Records provided >>
/-- FN_FRAME_DISCARD (R399): a frame that is not accepted leaves no trace; one that is accepted is no such frame, and is received. -/
def execFnFrameDiscard (mac : BitVec 48) (m : VmpRx) (s : State) : Host.Outcome State Fault Refusal :=
  go (receive (.fn mac) m.frame m.msg s)

/-- READ_LATCH_EXPIRY (R403). -/
def execReadLatchExpiry (ch : Chan) (s : State) : Host.Outcome State Fault Refusal :=
  let old (l : ReadLatch) : Bool := decide (l.taken + 1000000000 ≤ s.now)
  go (updDict (fun d => { d with channels := mapIf (fun x => x.ch == ch && x.latch.any old) (fun x => { x with latch := none }) d.channels }) s)

/-- WRITE_BUFFER_EXPIRY (R403). -/
def execWriteBufferExpiry (ch : Chan) (s : State) : Host.Outcome State Fault Refusal :=
  go (updDict (fun d => { d with channels := mapIf (fun x => x.ch == ch) (expireBuffer s.now) d.channels }) s)

/-- The request that the mailbox holds (R409): header and data. -/
def mailboxRequest (s : State) : Vmp :=
  let byte (i : Nat) : Byte := cellsGet s.dict.mailbox.request i
  let h := BitVec.ofNat 256 (leNat ((List.range 32).map byte))
  { hdr := h, data := if vmOp h = 1 ∨ vmOp h = 6 then (List.range (min (vmLength h) 16384)).map fun i => byte (32 + i) else [] }

/-- MAILBOX_GO (R409, R410). -/
def execMailboxGo (s : State) : Host.Outcome State Fault Refusal :=
  go (if serves s .mailbox then takeBoxed (mailboxRequest s) s else s)

/-- The bytes of an old 64-bit register with `bs` written from byte `at_` on. -/
def mergeReg (old at_ : Nat) (bs : List Byte) : Nat :=
  let o := leBytes 8 old
  leNat (o.take at_ ++ bs.take (8 - at_) ++ o.drop (at_ + bs.length))

/-- The bits that a write of `bs` at byte `at_` sets to 1, for registers that clear by writing 1. -/
def onesReg (at_ : Nat) (bs : List Byte) : Nat := mergeReg 0 at_ bs

/-- An MSI-X entry takes a half (R350, R353); an entry unmasked with its pending bit set sends its message. -/
def writeMsix (off : Nat) (bs : List Byte) (s : State) : State :=
  let k : Fin 256 := fin (off / 16)
  let b := s.host.bar0
  let old := b.msix[k].toNat
  let part := mergeReg (old / 2 ^ (64 * (off / 8 % 2)) % 2 ^ 64) (off % 8) bs
  let new : BitVec 128 := BitVec.ofNat 128 (if off / 8 % 2 = 0 then old / 2 ^ 64 * 2 ^ 64 + part else part % 2 ^ 64 * 2 ^ 64 + old % 2 ^ 64)
  let s := updHost (fun h => { h with bar0 := { h.bar0 with msix := h.bar0.msix.set k new } }) s
  if bit b.pba k.val && !bit new 96 then
    raiseVector (BitVec.ofNat 8 k.val) (updHost (fun h => { h with bar0 := { h.bar0 with pba := h.bar0.pba &&& ~~~(1#256 <<< k.val) } }) s)
  else s

/-- A write within one 64-bit register of BAR0 (R353, R354, R409); the registers with a command of their own ignore it here. -/
def writeReg (off : Nat) (bs : List Byte) (s : State) : State :=
  let at_ := off % 8
  let bar (f : Bar0 → Bar0) : State := updHost (fun h => { h with bar0 := f h.bar0 }) s
  let b := s.host.bar0
  let ones := onesReg at_ bs
  if off / 8 = 0x001 then
    if at_ = 0 ∧ sessionFree s ∧ (ones % 8 = 0 ∨ ones % 8 ≥ 6) then sessionDone .malformed s else s
  else if off / 8 = 0x004 then bar fun b => { b with events := b.events &&& ~~~(BitVec.ofNat 4 ones) }
  else if off / 8 = 0x005 then
    let v := mergeReg (b.eventVector.toNat + b.eventEnable.toNat * 2 ^ 8) at_ bs
    bar fun b => { b with eventVector := BitVec.ofNat 8 v, eventEnable := BitVec.ofNat 4 (v / 2 ^ 8) }
  else if off / 8 = 0x006 then
    let v := mergeReg (b2n b.bar2Enable + b.bar2Base.toNat * 2 ^ 30) at_ bs
    bar fun b => { b with bar2Enable := v % 2 == 1, bar2Base := BitVec.ofNat 18 (v / 2 ^ 30) }
  else if off / 8 = 0x008 then
    if at_ = 0 then updSession (fun x => { x with select := BitVec.ofNat 8 (min (ones % 256) 191) }) s else s
  else if 0x4000 ≤ off ∧ off < 0x5000 then writeMsix (off - 0x4000) bs s
  else if off / 8 = 0x2000 then updDict (fun d => { d with mailbox := { d.mailbox with done := d.mailbox.done && !ones.testBit 2 } }) s
  else if off / 8 = 0x2001 then
    let v := mergeReg (s.dict.mailbox.vector.toNat + b2n s.dict.mailbox.irq * 2 ^ 8) at_ bs
    updDict (fun d => { d with mailbox := { d.mailbox with vector := BitVec.ofNat 8 v, irq := v.testBit 8 } }) s
  else if 0x11000 ≤ off ∧ off < 0x16000 then
    updDict (fun d => { d with mailbox := { d.mailbox with request := cellsSetAll d.mailbox.request (off - 0x11000) bs } }) s
  else s

/-- A write of several bytes, register by register. -/
def writeRegs : Nat → Nat → List Byte → State → State
  | 0, _, _, s => s
  | n + 1, off, bs, s =>
    let k := 8 - off % 8
    if bs.isEmpty then s else writeRegs n (off + k) (bs.drop k) (writeReg off (bs.take k) s)

/-- REGISTER_WRITE (R353, R354, R377, R409): BAR0 registers that have no command of their own. -/
def execRegisterWrite (off : BitVec 24) (bytes : List Byte) (s : State) : Host.Outcome State Fault Refusal :=
  go (if bar0Open s then writeRegs bytes.length off.toNat bytes s else s)

/-- The objects of the mirror, subindexes 0 included (R412). -/
def mirrorObjects : List ObjDef :=
  let indexes := (objects.map fun o => o.index).eraseDups
  (indexes.map subZero ++ objects).filter mirrored

/-- The bytes that an object occupies in the mirror (R412). -/
def mirrorSize (o : ObjDef) : Nat := if o.ty = 9 then alignUp (o.max - 4) 8 else 8

/-- Where the values of a list of objects lie in the mirror, from an offset on. -/
def mirrorPlaces : Nat → List ObjDef → List (Nat × ObjDef)
  | _, [] => []
  | off, o :: os => (off, o) :: mirrorPlaces (off + mirrorSize o) os

/-- The mirror's layout: values behind the directory (R411; the order is the model's, DESIGN CHOICE). -/
def mirrorLayout : List (Nat × ObjDef) := mirrorPlaces (alignUp (0x40 + 16 * mirrorObjects.length) 64) mirrorObjects

/-- A directory entry (R411). -/
def mirrorEntry (x : Nat × ObjDef) : List Byte :=
  let o := x.2
  leBytes 16 (o.index + o.sub * 2 ^ 16 + o.ty * 2 ^ 24 + o.elem * 2 ^ 28 + (if o.ty = 9 then (o.max - 4) / o.esize else 1) * 2 ^ 32 + x.1 * 2 ^ 64)

/-- What an object shows in the mirror (R412): a scalar zero-extended, the elements of an array without their header. -/
def mirrorValue (s : State) (o : ObjDef) : List Byte :=
  match o.read s with
  | .ok v => slice (if o.ty = 9 then v.drop 4 else v) 0 (mirrorSize o)
  | .error _ => List.replicate (mirrorSize o) 0

/-- The mirror as it reads now (R411, R412). GENERATION is 0: the layout does not change. -/
def mirrorImage (s : State) : List Byte :=
  let head := leBytes 64 (0x4D585348 + 1 * 2 ^ 32 + mirrorLayout.length * 2 ^ 48)
  let dir := mirrorLayout.flatMap mirrorEntry
  slice (head ++ dir) 0 (alignUp (0x40 + 16 * mirrorObjects.length) 64) ++ mirrorLayout.flatMap fun x => mirrorValue s x.2

end Sys2Proof.Machine
end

What you have to do >>
In the entries above, find the line holding "let old := b.msix[k].toNat" and the line holding "let at_ := off % 8", then retype exactly those two lines and every line between them, and nothing else.

Expected output >>
  let old := b.msix[k].toNat
  let part := mergeReg (old / 2 ^ (64 * (off / 8 % 2)) % 2 ^ 64) (off % 8) bs
  let new : BitVec 128 := BitVec.ofNat 128 (if off / 8 % 2 = 0 then old / 2 ^ 64 * 2 ^ 64 + part else part % 2 ^ 64 * 2 ^ 64 + old % 2 ^ 64)
  let s := updHost (fun h => { h with bar0 := { h.bar0 with msix := h.bar0.msix.set k new } }) s
  if bit b.pba k.val && !bit new 96 then
    raiseVector (BitVec.ofNat 8 k.val) (updHost (fun h => { h with bar0 := { h.bar0 with pba := h.bar0.pba &&& ~~~(1#256 <<< k.val) } }) s)
  else s

/-- A write within one 64-bit register of BAR0 (R353, R354, R409); the registers with a command of their own ignore it here. -/
def writeReg (off : Nat) (bs : List Byte) (s : State) : State :=
  let at_ := off % 8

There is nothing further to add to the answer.